-- ==== Sys2Proof/Certificates/Slice0/Obligations.lean ====
section
/-! DEFINITION. The statements for the provers. Each docstring names the rule of spec/ it formalises. -/

open Sys2Proof Sys2Proof.Machine

/-! ### Encodings -/

/-- Every well-formed row, with every operand at every value, is what its code decodes to (R81, R82, R90,
R91, R95). -/
def Obligations.EncodedInstrDecodesBack : Prop :=
  ∀ i : Instr, i.wellFormed = true → decode (encode i) = .ok i

/-- R95: the decoder answers the one row of the table that the code selects, and only with a well-formed
instruction; it rejects exactly the codes that select no row and the word 0x00000031 (EXPAND with KS = 3). -/
def Obligations.DecoderFollowsTheTable : Prop :=
  (∀ c i, decode c = .ok i → i.wellFormed = true ∧ i.row.selects c = true
      ∧ ∀ j : Instr, j.row.selects c = true → j.row = i.row)
  ∧ ∀ c, (∃ r, decode c = .error r) ↔
      ((∀ j : Instr, j.row.selects c = false) ∨ c = .ctrl 0x00000031)

/-- R203, and R204 for the one word refused for its key size: with BUSY = 0, a write of any other word to
CTRL is refused with ILLEGAL_CMD. -/
def Obligations.LegalCtrlWordsAreTheEight : Prop :=
  ∀ v : Word,
    (decodeCtrl v = .error .illegalCmd ↔
      v ∉ [0x00000000, 0x00000001, 0x00000011, 0x00000021, 0x00000031, 0x00000002, 0x00000003,
        0x00000004])
    ∧ (decodeCtrl v = .error .illegalKeysize ↔ v = 0x00000031)
    ∧ ∀ s : State, s.busy = false →
        v ∉ [0x00000000, 0x00000001, 0x00000011, 0x00000021, 0x00000031, 0x00000002, 0x00000003,
          0x00000004] →
        exec (.wr 0x00 v) s = .next (s.raise .illegalCmd)

/-- Codes written out from the spec's encodings: PORT (R81), CTRL (R83), SSEL (R90), KSEL (R91). -/
def Obligations.SampleCodesDecode : Prop :=
  decode (.port 0b100000001#9 0) = .ok (.rd 0x01)
  ∧ decode (.port 0b110000100#9 0x33221100) = .ok (.wr 0x04 0x33221100)
  ∧ decode (.port 0b010000100#9 0) = .ok (.idle true 0x04)
  ∧ decode (.ctrl 0x00000000) = .ok .nop
  ∧ decode (.ctrl 0x00000021) = .ok (.expand 2)
  ∧ decode (.ctrl 0x00000002) = .ok .encrypt
  ∧ decode (.ctrl 0x00000003) = .ok .decrypt
  ∧ decode (.ctrl 0x00000004) = .ok .invsched
  ∧ decode (.ctrl 0x00000012) = .error (.ctrl .illegalCmd)
  ∧ decode (.ssel 3) = .ok .full
  ∧ decode (.ssel 5) = .error .unusedSelect
  ∧ decode (.ksel 2) = .ok .rotsub

/-! ### Steps -/

/-- A step runs the row its event carries. A host cycle without `rst` latches the pins, leaves `rdata` to
the operation (a free value, log entry 3) and runs the PORT row of the pins; when the pins write a legal
word to CTRL this is the CTRL row, and when they are an accepted write to BLOCK it is HOSTWR. A turn of
the CORE runs the row that its state selects, HOLD with OP = IDLE, and one of the two INVSCHED
micro-steps, which have no row. With nothing pending a busy CORE takes a turn and otherwise the port is
quiet (log entry 5). -/
def Obligations.StepRunsTheDecodedInstruction : Prop :=
  (∀ s p rest, s.pending = .host p :: rest → p.rst = false →
    step s = exec (decodePort (portCode p.sel p.we p.addr) p.wdata)
      { s with
        pending := rest, pins := p, rdata := Config.undrivenRdata s.fresh, fresh := s.fresh + 1 })
  ∧ (∀ s v rest i, s.pending = .host ⟨false, true, true, 0x00, v⟩ :: rest → decode (.ctrl v) = .ok i →
    step s = exec i
      { s with
        pending := rest, pins := ⟨false, true, true, 0x00, v⟩,
        rdata := Config.undrivenRdata s.fresh, fresh := s.fresh + 1 })
  ∧ (∀ s p rest, s.pending = .host p :: rest → acceptsBlockWrite s p = true →
    step s = exec .hostwr
      { s with
        pending := rest, pins := p, rdata := Config.undrivenRdata s.fresh, fresh := s.fresh + 1 })
  ∧ (∀ s rest, s.pending = .core :: rest → step s = coreStep { s with pending := rest })
  ∧ (∀ s, s.pending = [] → s.busy = true → step s = coreStep s)
  ∧ (∀ s, s.pending = [] → s.busy = false →
    step s = exec (.idle false 0)
      { s with
        pins := ⟨false, false, false, 0, 0⟩,
        rdata := Config.undrivenRdata s.fresh, fresh := s.fresh + 1 })
  ∧ (∀ s, s.op = .idle → coreStep s = exec .hold s)
  ∧ (∀ s, s.op = .cipher → coreStep s = exec (cipherSelect s).toInstr s)
  ∧ (∀ s, s.op = .expand → coreStep s = exec (expandSelect s).toInstr s)
  ∧ (∀ s, s.op = .invsched → s.ph = .compute → coreStep s = .next s.invschedCompute)
  ∧ (∀ s, s.op = .invsched → s.ph = .copy → coreStep s = .next s.invschedCopy)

Activity: Please reproduce, exactly as they appear above, the lines from the line containing "### Steps -/" up to and including the line containing "the operation (a".

Result of the exercise:
/-! ### Steps -/

/-- A step runs the row its event carries. A host cycle without `rst` latches the pins, leaves `rdata` to
the operation (a free value, log entry 3) and runs the PORT row of the pins; when the pins write a legal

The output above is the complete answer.